In UI tests, clicking an element before it's fully rendered causes failures that pass on retry.

2. Test Ordering Dependencies

Tests that rely on shared state set up by a previous test. If the previous test fails or runs in a different order, this test fails.

code

Test A: Creates a user (passes)
Test B: Expects that user to exist (passes if A ran first, fails otherwise)

Every test must be independent. Set up what you need, tear down after.

3. Environmental Differences

Tests pass locally, fail in CI (different timezone, locale, screen resolution)
Tests fail on CI agent 1 but pass on agent 2 (different OS version, dependencies)
Tests fail when run in parallel but pass sequentially (shared database, shared files)

4. Network and External Dependencies

Tests that call real APIs, real databases, or real external services fail when those services are slow or unavailable. Mock external dependencies in unit tests. Use dedicated test environments for integration tests.

5. Date and Time Dependencies

kotlin

// Flaky — what happens at 11:59:58 PM?
val today = LocalDate.now()
assertEquals(today, schedule.nextRunDate)

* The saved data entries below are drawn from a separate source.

section
/-! SUPPORT. References (R66) and boards in flight (R64, R120), each as a relation between the charge entries and lists of
charge ids: what an addition, a change and a removal keep of them. -/

namespace Sys2Proof.Machine

/-! ## References -/

/-- Every charge's reference count is the number of the lists that name it, and the lists name present charges, each once. -/
structure RefCounts (entries : List Charge) (lists : List (List Nat)) : Prop where
  counts : ∀ c ∈ entries, c.refs = lists.countP fun l => decide (c.id ∈ l)
  present : ∀ l ∈ lists, ∀ id ∈ l, ∃ c ∈ entries, c.id = id
  once : ∀ l ∈ lists, l.Nodup

/-- A charge as the reference counts see it. -/
def Charge.tie (c : Charge) : Nat × Nat := (c.id, c.refs)

section

variable {entries entries' : List Charge} {lists lists' : List (List Nat)} {l : List Nat} {id : Nat} {c : Charge}

theorem RefCounts.perm (h : RefCounts entries lists) (hp : lists.Perm lists') : RefCounts entries lists' :=
  ⟨fun c hc => (h.counts c hc).trans (hp.countP_eq _), fun l hl => h.present l (hp.mem_iff.2 hl),
    fun l hl => h.once l (hp.mem_iff.2 hl)⟩

theorem RefCounts.of_tie (h : RefCounts entries lists) (hv : entries'.map Charge.tie = entries.map Charge.tie) :
    RefCounts entries' lists where
  counts := fun c hc => by
    obtain ⟨d, hd, same⟩ := exists_mem_of_map_eq hv hc
    obtain ⟨hid, refs⟩ := Prod.ext_iff.1 same
    exact refs.symm.trans ((h.counts d hd).trans (by rw [show d.id = c.id from hid]))
  present := fun l hl id hid => by
    obtain ⟨d, hd, e⟩ := h.present l hl id hid
    obtain ⟨c, hc, same⟩ := exists_mem_of_map_eq hv.symm hd
    exact ⟨c, hc, (congrArg Prod.fst same).trans e⟩
  once := h.once

/-- Each list is named or not, and only the named one counts. -/
theorem countP_cons_mem (id : Nat) (l : List Nat) (lists : List (List Nat)) :
    ((l :: lists).countP fun l => decide (id ∈ l)) = (lists.countP fun l => decide (id ∈ l)) + if id ∈ l then 1 else 0 := by
  by_cases h : id ∈ l <;> simp [h]

theorem refCounts_cons_nil : RefCounts entries ([] :: lists) ↔ RefCounts entries lists := by
  constructor
  · rintro ⟨counts, present, once⟩
    exact ⟨fun c hc => by simpa using counts c hc, fun l hl => present l (List.mem_cons_of_mem _ hl),
      fun l hl => once l (List.mem_cons_of_mem _ hl)⟩
  · rintro ⟨counts, present, once⟩
    exact ⟨fun c hc => by simpa using counts c hc, List.forall_mem_cons.2 ⟨nofun, present⟩,
      List.forall_mem_cons.2 ⟨List.nodup_nil, once⟩⟩

/-- A change of one charge that keeps its id keeps every charge present. -/
theorem exists_keyModify {f : Charge → Charge} (hf : ∀ c, (f c).id = c.id) (k : Nat) (h : ∃ c ∈ entries, c.id = id) :
    ∃ c ∈ keyModify Charge.id k f entries, c.id = id := by
  obtain ⟨c, hc, e⟩ := h
  refine ⟨_, List.mem_map_of_mem hc, ?_⟩
  split
  · rw [hf, e]
  · exact e

/-- A list names one more charge, whose reference count rises (R145, R158). -/
theorem RefCounts.join (h : RefCounts entries (l :: lists)) (hl : id ∉ l) (hp : ∃ c ∈ entries, c.id = id) :
    RefCounts (keyModify Charge.id id (fun c => { c with refs := c.refs + 1 }) entries) ((l ++ [id]) :: lists) := by
  obtain ⟨present, rest⟩ := List.forall_mem_cons.1 h.present
  obtain ⟨once, apart⟩ := List.forall_mem_cons.1 h.once
  have keep {n : Nat} := exists_keyModify (entries := entries) (id := n) (f := fun c => { c with refs := c.refs + 1 })
    (fun _ => rfl) id
  refine ⟨fun c hc => ?_, List.forall_mem_cons.2 ⟨fun n hn => ?_, fun m hm n hn => keep (rest m hm n hn)⟩,
    List.forall_mem_cons.2 ⟨?_, apart⟩⟩
  · rcases mem_keyModify hc with ⟨hc, hne⟩ | ⟨d, hd, rfl, rfl⟩
    · have counted := h.counts c hc
      rw [countP_cons_mem] at counted ⊢
      simpa [hne] using counted
    · have counted := h.counts d hd
      rw [countP_cons_mem, if_neg hl] at counted
      rw [countP_cons_mem, if_pos (by simp), counted]
  · rcases List.mem_append.1 hn with hn | hn
    · exact keep (present n hn)
    · rw [List.mem_singleton.1 hn]
      exact keep hp
  · exact List.nodup_append'.2 ⟨once, List.nodup_singleton _, by simpa using hl⟩

/-- A list no longer names its first charge, whose reference count falls. -/
theorem RefCounts.drop (h : RefCounts entries ((id :: l) :: lists)) :
    RefCounts (keyModify Charge.id id (fun c => { c with refs := c.refs - 1 }) entries) (l :: lists) := by
  obtain ⟨present, rest⟩ := List.forall_mem_cons.1 h.present
  obtain ⟨once, apart⟩ := List.forall_mem_cons.1 h.once
  obtain ⟨hl, later⟩ := List.nodup_cons.1 once
  have keep {n : Nat} := exists_keyModify (entries := entries) (id := n) (f := fun c => { c with refs := c.refs - 1 })
    (fun _ => rfl) id
  refine ⟨fun c hc => ?_, List.forall_mem_cons.2 ⟨fun n hn => keep (present n (List.mem_cons_of_mem _ hn)),
    fun m hm n hn => keep (rest m hm n hn)⟩, List.forall_mem_cons.2 ⟨later, apart⟩⟩
  rcases mem_keyModify hc with ⟨hc, hne⟩ | ⟨d, hd, rfl, rfl⟩
  · have counted := h.counts c hc
    rw [countP_cons_mem] at counted ⊢
    simpa [hne] using counted
  · have counted := h.counts d hd
    rw [countP_cons_mem, if_pos (List.mem_cons_self ..)] at counted
    rw [countP_cons_mem, if_neg hl]
    dsimp only
    omega

/-- The entries after every charge of a list has lost a reference (R148, R165). -/
def withoutRefs (ids : List Nat) (entries : List Charge) : List Charge :=
  ids.foldl (fun e id => keyModify Charge.id id (fun c => { c with refs := c.refs - 1 }) e) entries

theorem RefCounts.dropAll : ∀ (l : List Nat) (entries : List Charge), RefCounts entries (l :: lists) →
    RefCounts (withoutRefs l entries) lists
  | [], _, h => refCounts_cons_nil.1 h
  | _ :: l, _, h => RefCounts.dropAll l _ h.drop

/-- A new charge that nothing references. -/
theorem RefCounts.add (h : RefCounts entries lists) (hn : ∀ d ∈ entries, d.id ≠ c.id) (hr : c.refs = 0)
    (hp : entries'.Perm (c :: entries)) : RefCounts entries' lists where
  counts := fun d hd => by
    rcases List.mem_cons.1 (hp.mem_iff.1 hd) with rfl | hd
    · rw [hr, eq_comm, List.countP_eq_zero]
      intro l hl hid
      obtain ⟨e, he, eq⟩ := h.present l hl d.id (of_decide_eq_true hid)
      exact hn e he eq
    · exact h.counts d hd
  present := fun l hl id hid => by
    obtain ⟨d, hd, e⟩ := h.present l hl id hid
    exact ⟨d, hp.mem_iff.2 (List.mem_cons_of_mem _ hd), e⟩
  once := h.once

/-- A charge that nothing references is erased. -/
theorem RefCounts.erase (h : RefCounts entries lists) (hr : ∀ c ∈ entries, c.id = id → c.refs = 0) :
    RefCounts (keyErase Charge.id id entries) lists where
  counts := fun c hc => h.counts c (mem_keyErase.1 hc).1
  present := fun l hl n hn => by
    obtain ⟨c, hc, e⟩ := h.present l hl n hn
    refine ⟨c, mem_keyErase.2 ⟨hc, fun hid => ?_⟩, e⟩
    have none := h.counts c hc
    rw [hr c hc hid, eq_comm, List.countP_eq_zero] at none
    exact none l hl (by simpa [e] using hn)
  once := h.once

end

/-! ## Boards in flight -/

/-- A charge that is not PLANING has no board in flight; a charge's in-flight count is the number of the boards aloft that are
its own; and the sources and the boards aloft are of present PLANING charges (R64, R120). -/
structure FlightOk (entries : List Charge) (sources aloft : List Nat) : Prop where
  grounded : ∀ c ∈ entries, c.state ≠ .planing → c.stats.inFlight = 0
  flight : ∀ c ∈ entries, c.stats.inFlight = aloft.count c.id
  listed : ∀ id, id ∈ sources ∨ id ∈ aloft → ∃ c ∈ entries, c.id = id ∧ c.state = .planing

/-- A charge as the tracker's boards see it. -/
def Charge.wing (c : Charge) : Nat × Nat × Bool := (c.id, c.stats.inFlight, c.state == .planing)

section

variable {entries entries' : List Charge} {sources sources' aloft aloft' : List Nat} {id : Nat} {c : Charge}

theorem FlightOk.of_wing (h : FlightOk entries sources aloft) (hv : entries'.map Charge.wing = entries.map Charge.wing) :
    FlightOk entries' sources aloft := by
  have wing {c d : Charge} (same : d.wing = c.wing) :
      d.id = c.id ∧ d.stats.inFlight = c.stats.inFlight ∧ (d.state = .planing ↔ c.state = .planing) := by
    obtain ⟨hid, count, planing⟩ := by simpa only [Charge.wing, Prod.ext_iff] using same
    exact ⟨hid, count, by rw [← beq_iff_eq, planing, beq_iff_eq]⟩
  refine ⟨fun c hc hs => ?_, fun c hc => ?_, fun id hid => ?_⟩
  · obtain ⟨d, hd, same⟩ := exists_mem_of_map_eq hv hc
    obtain ⟨_, count, planing⟩ := wing same
    exact count ▸ h.grounded d hd (mt planing.1 hs)
  · obtain ⟨d, hd, same⟩ := exists_mem_of_map_eq hv hc
    obtain ⟨hid, count, _⟩ := wing same
    rw [← count, ← hid]
    exact h.flight d hd
  · obtain ⟨d, hd, hid, hs⟩ := h.listed id hid
    obtain ⟨c, hc, same⟩ := exists_mem_of_map_eq hv.symm hd
    obtain ⟨e, _, planing⟩ := wing same
    exact ⟨c, hc, e.trans hid, planing.2 hs⟩
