-- ==== Sys2Proof/Word.lean ====
section
/-! DEFINITION. The values of the machine: bytes, 16-bit words, 12-bit addresses, register indexes
(spec/00_scope.md R7, R9; spec/10_state.md R14). Every value is unsigned (R9). -/

namespace Sys2Proof

/-- An 8-bit value: a memory byte, a general register, the immediate `kk` (R7). -/
abbrev Byte := BitVec 8

/-- A 16-bit value: an opcode, the program counter, a return-stack entry (R7). -/
abbrev Word := BitVec 16

/-- The 12-bit address immediate `nnn` (R7, spec/30_encoding.md R42). -/
abbrev Addr12 := BitVec 12

/-- The index of a general register, V0 to VF (spec/10_state.md R14). -/
abbrev RegIdx := Fin 16

end Sys2Proof
end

Tests that depend on the current time fail at boundary conditions. Inject time as a dependency and control it in tests.

The Cost of Ignoring Flakiness

Teams often accept flakiness because "it usually passes on retry." This is how the problem compounds:

One flaky test → engineers learn to retry failures
More flaky tests → retry becomes the default response to all failures
Real failure occurs → team assumes it's flaky, retries → bug ships
Trust in suite collapses → team stops caring about test results entirely

[!WARNING] A test suite with 10% flakiness has a very high probability of false greens on any given run. At that point, your CI pipeline is not a safety net.

How to Find Flaky Tests

Run tests multiple times in a row. A test that fails 1-in-10 runs will show up quickly if you run the suite 20 times.

bash

# Run the suite 10 times and count failures
for i in {1..10}; do
  ./gradlew test 2>&1 | grep -E "(PASS|FAIL)" >> results.txt
done
grep FAIL results.txt | sort | uniq -c | sort -rn

Track failure rates in CI. Most modern CI systems let you export test results as JUnit XML. Build a dashboard that shows which tests fail most often.

Look at retry patterns. If your suite has test retries enabled and certain tests always retry, those are flaky tests in disguise.

Fixing Flaky Tests

For Timing Issues

Replace arbitrary sleeps with proper waits:

kotlin

// Bad
Thread.sleep(2000)
checkElement.click()

// Better — explicit wait with timeout
waitUntilVisible(checkElement, timeout = 5.seconds)
checkElement.click()

For State Dependencies

Each test sets up its own data and cleans up after:

kotlin

@Before
fun setup() {
    db.insertTestUser(userId = "test-user-123")
}

@After
fun teardown() {
    db.deleteUser(userId = "test-user-123")
}

For Parallel Execution Issues

Isolate database state per test using transactions that roll back:

kotlin

@Transactional
@Test
fun `should update user profile`() {
    // All DB changes are rolled back after this test
}

For Time-Dependent Tests

Inject a clock interface:

kotlin

interface Clock {
    fun now(): LocalDateTime
}

// In production
class SystemClock : Clock {
    override fun now() = LocalDateTime.now()
}

// In tests
class FixedClock(private val fixedTime: LocalDateTime) : Clock {
    override fun now() = fixedTime
}

When You Can't Fix It Immediately

If a test is flaky and you don't have bandwidth to fix it now:

Quarantine it — move it to a separate suite that doesn't block CI
Track it — create a bug/ticket with reproduction steps
Set a deadline — flaky tests in quarantine for more than 2 weeks get deleted
Delete it — a quarantined test that never gets fixed is dead weight

Never leave a known flaky test in the main test suite. It will corrupt the team's trust in everything else.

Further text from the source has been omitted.